蘇志梅說道:“江日勝是漢奸,這盒糖又沒過錯。這是別人送他的,太多吃不完,就讓我提一盒回來。”
“咚咚,咚咚咚。”
蘇志華正要說話,突然傳來兩重三輕敲門聲。蘇志華身體猛然繃緊,目光凌厲,聽清之後,全身馬上松弛下來,他聽出來了,這是李潮湧的暗號。
蘇志梅去開門,蘇志華跟在後面,就算暗號對了,他還是不敢松懈。自從加入牛筋草情報小組後,魯衛華對他們叮囑最多的就是小心謹慎。
敵佔區的工作可以失敗,必須保證人身安全。
蘇志梅打開門後,外面果然是李潮湧,他與蘇志梅目光碰了一下,微微頜首,再左右看了一眼後,才走進院子。
進屋後,蘇志華拉著李潮湧的手,一臉希冀地問:“老李,是不是來命令了?”
李潮湧點了點頭,輕聲說道:“是的。”
蘇志華激動地問:“什麽時候動手?”
“林丹庭的情況比較特殊,要先審判再行刑。”
林丹庭和華黛印是同時投靠了日特,還是只有林丹庭當了工賊,必須弄清楚。不能放過一個敵人,也不能冤枉一名同志。
蘇志華問:“我的任務是什麽?”
“都寫在這上面了,‘死不了’要求,一定要確保自身安危,如果情況不對,可以先除掉林丹庭。”

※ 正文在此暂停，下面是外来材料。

-- ==== Sys2Proof/Machine/State.lean ====
section
/-!
DEFINITION. The state of the module, as plain data: every register, buffer, queue, array and mode that the manual
names, the messages that are in flight between blocks, and the commands that are waiting. Sparse contents are maps:
lists of key and value with rising keys and no entry equal to what an unlisted key reads as.
-/
namespace Sys2Proof.Machine

/-- A sparse map: keys strictly rising; what an unlisted key reads as is given where the map is read. -/
abbrev Map (α : Type) := List (Nat × α)

/-- Why the block stops for good: raised by no meaning (see `NOTES.md`); kept for a state outside the address map.
`noSuchDie`: a command names a die that the package does not have; safe, since the hardware goes on. -/
inductive Fault where
  /-- Raised by no meaning of this model; safe. -/
  | noSuchDie
deriving DecidableEq, Repr

/-- Why the model gives a command no next state. -/
inductive Refusal where
  /-- Raised by an arm of `exec` whose command has no meaning yet; safe. -/
  | notModelled (mnemonic : String)
  /-- Raised by JTAG_INSTRUCTION for a Holtord debug instruction on an unowned module: the manual says that such
  instructions act and does not say what they do (R571); safe. -/
  | jtagDebug
deriving DecidableEq, Repr

/-! ### Tiles -/

/-- One entry of a group's reconvergence stack (R59). `rpc` none matches no address: the base entry. -/
structure StackEntry where
  pc : W64
  mask : W32
  rpc : Option W64
deriving DecidableEq, Repr

/-- What a group waits for before it can issue again (R53). -/
inductive GroupWait where
  | ready
  | barrier (b : Nat)
  | faulted
  | stopped
deriving DecidableEq, Repr

/-- A load or atomic of a group whose data has not come back: which registers it will write (R54). `lanes` lists each
lane with the physical address of its `width` bytes; `left` lists what has still to come: lines of a load, addresses of an
atomic; `got` holds a lane's bytes so far, keyed by lane x 16 + byte. -/
structure PendingMem where
  id : Nat
  scalar : Bool
  dst : Nat
  width : Nat
  lanes : List (Nat × Nat)
  left : List Nat
  got : Map Byte
deriving DecidableEq, Repr

/-- A group in a slot (R49, R52). `vregs` is keyed by v x 32 + lane, `preds` by predicate number. -/
structure Group where
  groupId : Nat
  attempt : Nat
  stack : List StackEntry
  exited : W32
  vregs : Map W32
  sregs : Map W64
  preds : Map W32
  wait : GroupWait
  pend : List PendingMem
  /-- Aperture accesses and home-policy writes not yet performed, or performed and not yet Visible (R365-R367). -/
  unperformed : List Nat
  invisible : List Nat
deriving DecidableEq, Repr

/-- A named barrier (R75): whether a group has named a count in this phase and which (R76), how many must arrive, the
arrivals, the slots that wait, those that have arrived and do not wait yet, and those whose phase has completed before they
wait, each with the count of that phase. -/
structure Barrier where
  named : Bool
  count : Nat
  need : Nat
  arrived : Nat
  waiters : List Nat
  early : List Nat
  passed : Map Nat
deriving DecidableEq, Repr

/-- Who issued an instruction to a unit of the tile: a slot's group, by number, in one of its runs. -/
structure Issuer where
  slot : Nat
  groupId : Nat
  attempt : Nat
deriving DecidableEq, Repr

/-- A queued matrix instruction (R108): the opcode, bits 55:0 of the word, the issuing group, the operands read at issue
(R98: registers, keyed as `Group.vregs`), the stream descriptor (R102), the pending entry of an mtx.rd, the runs of SLM
that a stream reads, as base, stride, count and length, and whether software wrote one of them meanwhile (R105). -/
structure MtxOp where
  opc : Nat
  word : BitVec 56
  from_ : Issuer
  regs : Map W32
  desc : List W64
  /-- How many Flowstone commands had issued on the tile when this instruction issued (R168). -/
  flsSeq : Nat
  pendId : Nat
  reads : List (Nat × Nat × Nat × Nat)
  spoiled : Bool
deriving DecidableEq, Repr

/-- A matrix engine (R108, R114): the head of its queue executes while it runs; by the timebase copy, `since` is when its next
instruction could have started but for its wave, and `freeAt` when its last instruction, and the wait that the throttle adds
to it (R491), ended. -/
structure Engine where
  queue : List MtxOp
  running : Bool
  cold : Bool
  since : Nat
  freeAt : Nat
deriving DecidableEq, Repr

/-- A queued Flowstone command (R151): the block's 32 words, the issuing group, its place in issue order, whether it has
started, the bytes that groups have written since its issue (space, offset and length, R171) and those that engines have
written since its start (R159), and what it will report: status bits, first completion code, and the code of a failed access
(R173, R174). -/
structure FlsCmd where
  words : List W64
  from_ : Issuer
  seq : Nat
  started : Bool
  dirty : List (Nat × Nat × Nat)
  byEngine : List (Nat × Nat × Nat)
  stat : Nat
  code : Nat
  fail : Nat
deriving DecidableEq, Repr

/-- A Flowstone command (`words` are its block) or an mmas (no words) that has completed, while the rules still keep groups from
its bytes (R105, R171): whether its own group has waited for it, the mmas's engine, the runs that it read and its accumulator
tiles. It goes once a barrier that its group reaches after that wait completes. -/
structure Uncovered where
  from_ : Issuer
  words : List W64
  engine : Nat
  reads : List (Nat × Nat × Nat × Nat)
  targets : List Nat
  waited : Bool
deriving DecidableEq, Repr

/-- An entry of the L1's merging buffer (R277); bytes keyed by offset in the line. -/
structure MergeEntry where
  line : Nat
  bytes : Map Byte
  streaming : Bool
deriving DecidableEq, Repr

/-- A line of the tile L1 (R275), keyed by set x 8 + way. -/
structure L1Line where
  line : Nat
  bytes : Map Byte
deriving DecidableEq, Repr

/-- A miss register of the L1 (R286): line, waiting instructions (slot and load), discard mark (R295), whether the fill is
installed (R280), and the bytes that the tile stored to the line meanwhile (R276). -/
structure L1Miss where
  line : Nat
  waiting : List (Nat × Nat)
  discard : Bool
  install : Bool
  stored : Map Byte
deriving DecidableEq, Repr

/-- TILE_STATE.STATE (R82). -/
inductive TileMode where
  | idle | running | stopping
deriving DecidableEq, Repr

/-- A tile (R49). -/
structure Tile where
  mode : TileMode
  job : Option JobRef
  ctx : Nat
  /-- Registers per thread A of the resident job (R50) and its SLM size in bytes (R51). -/
  alloc : Nat
  slmBytes : Nat
  rank : Nat
  groups : Map Group
  slm : Map Byte
  opCache : Map Byte
  acc : Map W32
  /-- MTX_ACC_MODE (R118). -/
  accTags : W64
  engines : Map Engine
  fls : List FlsCmd
  flsSeq : Nat
  uncovered : List Uncovered
  barriers : Map Barrier
  l1 : Map L1Line
  l1Plru : Map Nat
  l1Miss : List L1Miss
  merge : List MergeEntry
  /-- The slot whose instruction holds the global access path while it waits for a miss register (R286). -/
  heldBy : Option Nat
  /-- Merging-buffer writes that a disabled die cache has sent to homes (R298): not yet performed, and not yet Visible. -/
  unperformed : List Nat
  invisible : List Nat
deriving DecidableEq, Repr

/-! ### Requests on their way to a cache or a home -/

/-- Where the answer to a memory request goes. -/
inductive Origin where
  /-- A line fill of a tile's L1 (R276), or the bytes of one load that bypasses it. -/
  | l1Fill (t : Nat)
  | load (t g id : Nat)
  /-- A merging-buffer drain or a home-policy store of a tile (R277, R285). -/
  | store (t g id : Nat)
  | atomic (t g id : Nat)
  | dccFill (k : Nat)
  | core (a : Nat)
  | host (id : Nat)
  | fabric (id : Nat)
  | none
deriving DecidableEq, Repr

/-- What a coherent transaction at a home is for (R353, R360, R361). -/
inductive TxnKind where
  | rdShared | rdUnique | upgrade | clean | flush | nc | atomic | evict
deriving DecidableEq, Repr

/-- What a memory request asks (R320). `read` says which bytes of the line it needs; `write` bytes are keyed by offset in
the line and `poison` marks offsets. An atomic carries its chained operands in lane order with the offset (R73, R74).
`coh` is a coherent request of the agent that the origin names (R352). -/
inductive ReqKind where
  | read (need : BitVec 128)
  | write (bytes : Map Byte) (poison : List Nat)
  | atomic (aop : BitVec 4) (ty : BitVec 4) (off : Nat) (operands : List (W64 × W64))
  | coh (k : TxnKind)
deriving DecidableEq, Repr

/-- A request for one line at a home or a die cache. -/
structure MemReq where
  id : Nat
  line : Nat
  kind : ReqKind
  from_ : Origin
  /-- Die-cache policy (R280): home-policy accesses pass it under R285; streaming inserts at the replacement position. -/
  home : Bool
  streaming : Bool
  /-- The requester's key for the prefetcher (R288) and its demand or prefetch nature. -/
  requester : Nat
  prefetch : Bool
deriving DecidableEq, Repr

/-- An answer on its way back: to an L1 (L1_FILL_ARRIVE) or a die cache (DCC_FILL_ARRIVE); `code` nonzero is an error. -/
structure FillMsg where
  line : Nat
  bytes : Map Byte
  code : Nat
  dest : Origin
  /-- It comes from a home, over the links between the dies; another comes from the die cache of the requester's die. -/
  far : Bool
deriving DecidableEq, Repr

/-- What a home answers to a non-coherent write (R360): the request, who sent it, whether the answer says Performed and Visible, the
line, and a code where the answer is lost on its way (R38). -/
structure StoreAnswer where
  id : Nat
  dest : Origin
  performed : Bool
  visible : Bool
  line : Nat
  code : Nat
deriving DecidableEq, Repr

/-- What a home answers to a load or an atomic of a tile (R54): slot and request, the line or the address that it answers, the
code, a line's bytes or an atomic's results. -/
structure TileAnswer where
  t : Nat
  g : Nat
  id : Nat
  key : Nat
  code : Nat
  data : List Byte
  outs : Option (List Nat)
deriving DecidableEq, Repr

/-! ### Die caches -/

/-- A way of a die-cache set (R282), keyed by set x 16 + way; masks by byte of the line. -/
structure DccLine where
  line : Nat
  valid : BitVec 128
  dirtyMask : BitVec 128
  poison : BitVec 128
  bytes : Map Byte
  pending : Bool
  /-- A prefetch fetched the line (R288), and a demand access has hit it since (R311). -/
  prefetched : Bool
  used : Bool
deriving DecidableEq, Repr

/-- A die-cache miss register (R287): the waiting requests with the bytes that were valid when each arrived, which R69
keeps from later stores, and the code of poisoned ones among those that it needs (R302). -/
structure DccMiss where
  line : Nat
  way : Nat
  waiting : List (MemReq × Map Byte × Nat)
  discard : Bool
deriving DecidableEq, Repr

/-- A stream entry of the prefetcher (R288). -/
structure PfStream where
  requester : Nat
  page : Nat
  last : Nat
  stride : Int
  conf : Nat
deriving DecidableEq, Repr

/-- The register-issued maintenance operation in progress (R290-R296): the first line not yet visited (`pos`, past the
range once all are), the lines that PRELOAD fetches, and the ways that it has filled, by set and way. -/
structure Maint where
  op : Nat
  addr : Nat
  len : Nat
  ways : Nat
  lock : Bool
  pos : Nat
  fetching : List Nat
  placed : List Nat
  skipped : Nat
  notPlaced : Nat
deriving DecidableEq, Repr

/-- A die cache (R281); `plru` holds a set's replacement tree, `streams` the most recently used first. -/
structure DieCache where
  lines : Map DccLine
  plru : Map Nat
  misses : List DccMiss
  inq : List MemReq
  streams : List PfStream
  maint : Option Maint
deriving DecidableEq, Repr

/-! ### Grotto, queues and engines -/

/-- A descriptor that its engine has taken (R192): its ring slot and that slot's Grotto offset, the engine (8 for the fabric)
and context of its queue, its 16 words, and how far it is. -/
structure Taken where
  slot : Nat
  off : Nat
  engine : Nat
  ctx : Nat
  words : List W64
  started : Bool
  /-- Set when its work is done: the completion code and INFO to write (R194). -/
  result : Option (Nat × Nat)
  signal : Bool
  /-- Parts still outstanding, by number: contributions, rows or packets that must be answered (R200, R229, R428). -/
  waiting : List Nat
  /-- The parts that failed, in order of their answers, with their codes. -/
  fails : List (Nat × Nat)
  /-- The virtual address of a translation fault (R386). -/
  fva : Nat
  /-- The bytes read and written, as place, first byte and length: place 0 is physical addresses, place t + 1 the SLM of
  tile t. -/
  reads : List (Nat × Nat × Nat)
  writes : List (Nat × Nat × Nat)
  /-- Software wrote bytes that R265 keeps from it. -/
  spoiled : Bool
deriving DecidableEq, Repr

/-- Who waits for an answer: the queue of a C-die that holds the descriptor, its ring slot, and the part. -/
structure Part where
  k : Nat
  key : Nat
  slot : Nat
  part : Nat
deriving DecidableEq, Repr

/-- A destination of a SEND, or a connection of an A2A operation, in the order in which they are served (R227, R228, R432):
the descriptor's ring slot, its index, where its record goes and what the record holds (none where it has none), the parts
not yet answered, the rows written, the code of its failure, and whether the record has been sent. -/
structure SendDest where
  desc : Nat
  dest : Nat
  kind : Nat
  die : Nat
  conn : Nat
  slot : Nat
  rank : Nat
  record : Option (List Byte)
  left : List Nat
  rowsOk : Nat
  failed : Nat
  recordFailed : Bool
  sent : Bool
deriving DecidableEq, Repr

/-- A descriptor queue's engine-side state; HEAD and PHASE are in its QSTAT register (R213). -/
structure Queue where
  taken : List Taken
  sends : List SendDest
deriving DecidableEq, Repr

/-- A collective slot (R205-R208): `key` and `dslot` name the queue and ring slot of its open descriptor. -/
structure CollSlot where
  ctx : Nat
  mode : Nat
  op : Nat
  ty : Nat
  dst : Nat
  stage : Nat
  len : Nat
  n : Nat
  arrived : List Nat
  key : Nat
  dslot : Nat
  timeoutUs : Nat
deriving DecidableEq, Repr

/-- A contribution on its way to a C-die's collective engine (R207), with who sent it, so that PUT or SEND learns the code. -/
structure Contribution where
  ctx : Nat
  slot : Nat
  rank : Nat
  data : List Byte
  owner : Part
deriving DecidableEq, Repr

“死不了”是魯衛華在牛筋草情報小組的代號,蘇志華再也不敢違抗他的命令。
蘇志華接到命令後,準備按照魯衛華的計劃行事。為了讓自己更安全,行動會更繁瑣。
躺在醫院的江日勝,每天悠然自得躺在床上看著報紙。他不是在住院,更像是度假。
“江先生,你的傷早就好了,請去辦理出院手續。”
病房進來一位穿著白大褂的醫生,看了江日勝一眼,語氣很冷淡。
他叫楊柯沁,是齊魯醫院的外科醫生,也是江日勝的主治醫生。
楊柯沁第一次看到江日勝的傷勢時,
就論斷他無需住院,這點小傷,塗點紅藥水就可以了。 江日勝硬要住院,他也沒辦法,畢竟江日勝是憲兵隊的人。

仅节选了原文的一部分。